━━ Records for this task ━━
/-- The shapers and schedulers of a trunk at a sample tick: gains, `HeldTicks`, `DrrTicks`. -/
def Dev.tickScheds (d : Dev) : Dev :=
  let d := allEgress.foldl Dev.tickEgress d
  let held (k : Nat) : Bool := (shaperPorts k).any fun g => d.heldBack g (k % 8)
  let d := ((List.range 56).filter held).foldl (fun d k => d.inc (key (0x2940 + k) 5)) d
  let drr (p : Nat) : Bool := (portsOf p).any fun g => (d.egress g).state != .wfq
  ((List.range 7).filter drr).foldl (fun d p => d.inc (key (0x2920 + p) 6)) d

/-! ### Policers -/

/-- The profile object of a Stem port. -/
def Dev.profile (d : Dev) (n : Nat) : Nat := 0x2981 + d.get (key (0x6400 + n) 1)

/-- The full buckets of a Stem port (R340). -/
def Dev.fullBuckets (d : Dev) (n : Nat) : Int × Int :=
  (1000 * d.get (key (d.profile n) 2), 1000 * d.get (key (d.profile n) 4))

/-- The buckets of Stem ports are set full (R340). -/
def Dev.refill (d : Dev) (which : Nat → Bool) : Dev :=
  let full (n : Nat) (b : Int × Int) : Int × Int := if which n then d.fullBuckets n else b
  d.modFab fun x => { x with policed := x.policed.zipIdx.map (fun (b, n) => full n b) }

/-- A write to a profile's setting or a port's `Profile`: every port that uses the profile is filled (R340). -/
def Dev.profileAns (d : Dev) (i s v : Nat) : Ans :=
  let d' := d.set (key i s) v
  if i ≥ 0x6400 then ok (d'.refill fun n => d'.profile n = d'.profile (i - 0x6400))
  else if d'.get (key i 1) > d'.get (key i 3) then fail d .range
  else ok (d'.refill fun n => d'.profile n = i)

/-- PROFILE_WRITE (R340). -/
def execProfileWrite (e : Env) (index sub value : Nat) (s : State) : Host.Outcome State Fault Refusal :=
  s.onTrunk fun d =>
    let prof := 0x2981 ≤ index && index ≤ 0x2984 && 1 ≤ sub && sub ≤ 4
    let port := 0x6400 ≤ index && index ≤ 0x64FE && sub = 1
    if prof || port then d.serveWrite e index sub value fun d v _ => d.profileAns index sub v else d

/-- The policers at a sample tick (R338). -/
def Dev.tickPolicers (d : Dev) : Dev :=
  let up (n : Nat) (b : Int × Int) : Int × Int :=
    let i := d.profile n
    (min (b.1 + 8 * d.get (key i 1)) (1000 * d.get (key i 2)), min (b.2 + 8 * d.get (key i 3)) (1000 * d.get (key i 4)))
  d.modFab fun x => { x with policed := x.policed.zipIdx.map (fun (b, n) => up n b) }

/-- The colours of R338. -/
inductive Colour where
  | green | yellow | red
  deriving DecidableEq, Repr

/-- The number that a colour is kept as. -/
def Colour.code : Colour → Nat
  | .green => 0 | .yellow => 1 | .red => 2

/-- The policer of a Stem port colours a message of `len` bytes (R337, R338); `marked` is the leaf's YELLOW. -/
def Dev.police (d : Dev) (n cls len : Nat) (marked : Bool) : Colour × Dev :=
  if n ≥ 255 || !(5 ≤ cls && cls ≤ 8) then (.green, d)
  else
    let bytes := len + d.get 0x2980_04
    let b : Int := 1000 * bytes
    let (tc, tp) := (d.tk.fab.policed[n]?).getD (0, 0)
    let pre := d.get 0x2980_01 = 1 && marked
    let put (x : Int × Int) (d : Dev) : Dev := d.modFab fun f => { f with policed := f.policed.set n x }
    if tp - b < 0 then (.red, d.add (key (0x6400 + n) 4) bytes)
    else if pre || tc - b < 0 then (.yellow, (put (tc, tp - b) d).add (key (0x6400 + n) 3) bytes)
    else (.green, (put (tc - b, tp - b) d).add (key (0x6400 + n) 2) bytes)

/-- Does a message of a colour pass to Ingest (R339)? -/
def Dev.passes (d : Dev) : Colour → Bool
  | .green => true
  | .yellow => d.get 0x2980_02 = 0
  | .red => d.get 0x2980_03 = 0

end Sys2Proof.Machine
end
━━━
** Task details **
Lines from the records above that hold "filter" are the ones to list.

** Answer below **
  let d := ((List.range 56).filter held).foldl (fun d k => d.inc (key (0x2940 + k) 5)) d
  ((List.range 7).filter drr).foldl (fun d p => d.inc (key (0x2920 + p) 6)) d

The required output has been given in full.